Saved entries
======
/-- The first count that ser.un_err takes after a read raises SER_ERROR (R908, R911): 1 parity, 2 framing,
3 receive lost, 4 transmit lost. -/
def State.serCount (s : State) (p : Fin 3) (kind : Nat) : State :=
  let q := s.ser.port[p]
  let first : Bool := q.errParity = 0 && q.errFraming = 0 && q.errRxLost = 0 && q.errTxLost = 0
  let s1 := s.onSer p fun q => match kind with
    | 1 => { q with errParity := satInc q.errParity }
    | 2 => { q with errFraming := satInc q.errFraming }
    | 3 => { q with errRxLost := satInc q.errRxLost }
    | _ => { q with errTxLost := satInc q.errTxLost }
  if first then
    let q := s1.ser.port[p]
    s1.raiseSer p 0x9A (byteOf (p.val + 16 * kind)) (BitVec.ofNat 16 (q.errParity.toNat + 256 * q.errFraming.toNat))
  else s1

/-- A write of VW_SERn_DATA (R889, R899, R900). -/
def State.serWrite (s : State) (v : Fin 8) (p : Fin 3) (x : Word) : State :=
  if !s.serOwns v p then s
  else if 64 ≤ (s.ser.port[p]).tx.length then s.serCount p 4
  else (s.onSer p fun q => { q with tx := q.tx ++ [BitVec.setWidth 8 x] }).serNext p

/-- The VI of a window 1 to 8. -/
def viOf (w : Fin 9) : Option (Fin 8) :=
  if h : 1 ≤ w.val then some ⟨w.val - 1, by omega⟩ else none

/-- SER_DATA_WRITE. -/
def execSerDataWrite (w : Fin 9) (p : Fin 3) (x : Word) (s : State) : Answer :=
  .next (match viOf w with
  | some v => s.serWrite v p x
  | none => s)

/-- A write of VW_SER_CTRL (R889, R901): FLUSH_RX, FLUSH_TX, then SEND_BREAK, for one port. -/
def State.serCtrl (s : State) (v : Fin 8) (x : Word) : State :=
  let p : Fin 3 := if x.getLsbD 12 then 2 else 1
  if !s.serOwns v p then s
  else
    (s.onSer p fun q => { q with
      rx := if x.getLsbD 14 then [] else q.rx
      tx := if x.getLsbD 15 then [] else q.tx
      breakReq := if x.getLsbD 13 then some (x.toNat % 4096) else q.breakReq }).serNext p

/-- A write of VW_SER_CTRL from a window with a bit set. -/
def State.serCtrlWin (s : State) (w : Fin 9) (x : Word) : State :=
  match viOf w with
  | some v => s.serCtrl v x
  | none => s

/-- SEND_BREAK (R901). -/
def execSendBreak (w : Fin 9) (x : Word) (s : State) : Answer := .next (s.serCtrlWin w (x ||| 0x2000))
/-- FLUSH_RX (R914). -/
def execFlushRx (w : Fin 9) (x : Word) (s : State) : Answer := .next (s.serCtrlWin w (x ||| 0x4000))
/-- FLUSH_TX (R919). -/
def execFlushTx (w : Fin 9) (x : Word) (s : State) : Answer := .next (s.serCtrlWin w (x ||| 0x8000))

/-- The error counts of a port, in the layout of ser.un_err. -/
def Serial.errWord (q : Serial) : Par :=
  fld q.errParity.toNat 0 ||| fld q.errFraming.toNat 8 ||| fld q.errRxLost.toNat 16 ||| fld q.errTxLost.toNat 24

/-- The error counts take a value of that layout. -/
def Serial.setErr (q : Serial) (x : Par) : Serial :=
  { q with errParity := BitVec.setWidth 8 x, errFraming := BitVec.setWidth 8 (x >>> 8)
           errRxLost := BitVec.setWidth 8 (x >>> 16), errTxLost := BitVec.setWidth 8 (x >>> 24) }

/-- Port `p` passes to another owner (R915): both FIFOs are emptied, and the counts of ser.un_err, which belong to
the owner's instance, are put away and taken up. -/
def State.serTakeOver (s : State) (p : Fin 3) (o : BitVec 4) : State :=
  let idx := 0x3581 + p.val
  let s1 := match s.ser.ownerOf p with
    | some v => s.setPar idx (some v) (s.ser.port[p]).errWord
    | none => s
  let s2 := s1.onSerial fun b => { b with owner := if h : p.val = 0 then b.owner else b.owner.set (p.val - 1) o }
  let e := match s2.ser.ownerOf p with
    | some v => s2.parB v idx
    | none => 0
  (s2.onSer p fun q =>
    ({ q with rx := [], tx := [], breakReq := none, nextOwner := none, rxArmed := true } : Serial).setErr e).serRetrim p
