/-- The next page of the band decoded is judged. A band that has taken a new block meanwhile is decoded anew for its
fault (notes/assumptions 64). -/
def State.finishPage (s : State) (d : Decode) : State :=
  match s.band d.vi d.band with
  | none => s.endDecode
  | some b =>
    if b.chunks ≠ d.chunks ∨ b.external ≠ d.external ∨ b.lost then s.endDecode
    else match decodePage (s.blockBytes b) d.band d.next with
      | .error c => (s.decodeFails d.vi d.band c).refreshHeads
      | .ok l => ((s.keepPage d l).onSilt fun x => { x with
          decode := if d.next < d.last then some { d with next := d.next + 1 } else none }).refreshHeads

/-- FAULT_RESOLVED (R384, R385; 07_marl R437, R438): the decompressor, when the arbiter serves it, ends a page. -/
def execFaultResolved (s : State) : Answer :=
  .next (match s.silt.decode with
  | none => s
  | some d => if !s.arbServes 6 then s else match d.freed with
    | some l => s.finishFreed d l
    | none => s.finishPage d)

/-- QUOTA_REPLACE (R374): each millisecond, of a VI over its frame_max one frame with REF = 0. -/
def execQuotaReplace (s : State) : Answer :=
  .next ((List.finRange 8).foldl (fun u (v : Fin 8) =>
    if u.frameMax v < u.heldFrames v then
      match (u.clockOrder v).find? fun f => match sparseFind f u.silt.frames with
          | some x => !x.ref
          | none => false with
      | some f => (u.onVi v fun y => { y with hand := f }).freeFrame f
      | none => u
    else u) s)

/-! ### Discards (R366; 07_marl R461) -/

/-- A write of silt.discard by or for a VI. -/
def State.writeDiscard (s : State) (v : Fin 8) (x : Par) : State × BitVec 4 :=
  let first := bits x 0 12
  let n := bits x 16 12 + 1
  if 4096 < first + n then (s, 4)
  else
    let s1 := (List.range n).foldl (fun (u : State) k => (u.discardBlock v (first + k)).dropBand v (first + k)) s
    (s1.drainAll.refreshHeads, 0)

/-! ### The slot arbiter (R401 to R410) -/

/-- The table as the parameters hold it. -/
def State.slotTable (s : State) : Vector (BitVec 4) 64 :=
  Vector.ofFn fun (p : Fin 64) => BitVec.setWidth 4 (s.parG (0x840 + p.val))

/-- The burst limits as the parameters hold them. -/
def State.burstTable (s : State) : Vector Nat 10 := Vector.ofFn fun (n : Fin 10) => s.parN (0x820 + n.val)

/-- Entries of a table owned by a code. -/
def ownedBy (t : Vector (BitVec 4) 64) (n : BitVec 4) : Nat := t.toList.countP fun x => x = n

/-- A write of silt.arb_apply (R406). -/
def State.writeArbApply (s : State) (x : Par) : State × BitVec 4 :=
  if !bit x 0 then (s, 0)
  else
    let t := s.slotTable
    let n := ownedBy t 7
    if n < 4 ∨ (t.toList.any fun e => 10 ≤ e.toNat && e.toNat ≤ 14) then
      ((s.onSilt fun y => { y with arb := { y.arb with refused := true } }).raise0 0x44 1 (BitVec.ofNat 16 n), 4)
    else (s.onSilt fun y => { y with arb := { y.arb with refused := false, pending := some (t, s.burstTable) } }, 0)

/-- The committed table takes effect at position 0 (R406, R421). -/
def Arbiter.commit (a : Arbiter) : Arbiter :=
  match a.pending with
  | some p => { a with table := p.1, burst := p.2, pending := none }
  | none => a

/-- A scrub runs: frames of a VI that resets or retires are zeroed (R408; 04_tenancy R269). -/
def State.scrubs (s : State) : Bool :=
  (List.finRange 8).any fun (v : Fin 8) => s.vi[v].state = .resetting || s.vi[v].state = .retiring

/-- Silt has page faults to serve, its work beside a scrub. -/
def State.siltWorks (s : State) : Bool := !s.silt.faults.isEmpty || s.silt.decode.isSome

/-- Requesters that ask for the memory now (notes/assumptions 65): the host bus for read streams, the fetchers
for lines not yet fetched, the compressor, the decompressor, Silt for faults and for a scrub, the management core for
a command and the link DMA for a transfer. -/
def State.requests (s : State) (n : Fin 10) : Bool :=
  if h : 1 ≤ n.val ∧ n.val ≤ 4 then
    match s.paper.run[(⟨n.val - 1, by omega⟩ : Fin 4)] with
    | some r => s.fetching r && r.fetched.isEmpty && r.fetchNext < (s.job r.job).lines
    | none => false
  else match n.val with
    | 0 => (List.finRange 8).any fun (v : Fin 8) => s.vi[v].data.en && s.vi[v].data.dir && s.vi[v].data.fifo.length < 256
    | 5 => s.marl.coding.isSome
    | 6 => s.silt.decode.isSome
    | 7 => s.scrubs || s.siltWorks
    | 8 => s.mgmt.command.isSome
    | _ => s.sendingJob.isSome

/-- Accesses of a requester target the memory port: those of Marl's engines and of the link DMA to blocks that lie in
external memory (R382). -/
def State.targetsPort (s : State) (n : Fin 10) : Bool :=
  match n.val with
  | 5 => (match s.marl.coding with
    | some q => q.external
    | none => false)
  | 6 => (match s.silt.decode with
    | some d => d.external
    | none => false)
  | 9 => s.silt.external
  | _ => false

/-- The next requester in the background round-robin after the last winner (R403). -/
def bgWinner (req : Fin 10 → Bool) (mask : Par) (last : Fin 10) : Option (Fin 10) :=
  let on := (List.finRange 10).filter fun (n : Fin 10) => req n && bit mask n.val
  (on.find? fun n => last < n).orElse fun _ => on.head?

/-- The owner of a position, when it is a requester. -/
def ownerAt (t : Vector (BitVec 4) 64) (p : Fin 64) : Option (Fin 10) :=
  if h : (t[p]).toNat < 10 then some ⟨(t[p]).toNat, h⟩ else none

/-- What the arbiter sees of the rest of the device. -/
structure ArbView where
  /-- requesters that have accesses to make -/
  req : Fin 10 → Bool
  /-- those whose accesses target the memory port -/
  port : Fin 10 → Bool
  /-- silt.arb_bg_mask -/
  mask : Par
  /-- a scrub runs, and Silt has other work -/
  scrub : Bool
  work : Bool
======
*What the task requires:* Transcribe each line of the data above, unaltered, from the one where "by a code. -/" appears to the one where "((s.onSilt fun y" appears, inclusive of both.

*Answer section:*
/-- Entries of a table owned by a code. -/
def ownedBy (t : Vector (BitVec 4) 64) (n : BitVec 4) : Nat := t.toList.countP fun x => x = n

/-- A write of silt.arb_apply (R406). -/
def State.writeArbApply (s : State) (x : Par) : State × BitVec 4 :=
  if !bit x 0 then (s, 0)
  else
    let t := s.slotTable
    let n := ownedBy t 7
    if n < 4 ∨ (t.toList.any fun e => 10 ≤ e.toNat && e.toNat ≤ 14) then
      ((s.onSilt fun y => { y with arb := { y.arb with refused := true } }).raise0 0x44 1 (BitVec.ofNat 16 n), 4)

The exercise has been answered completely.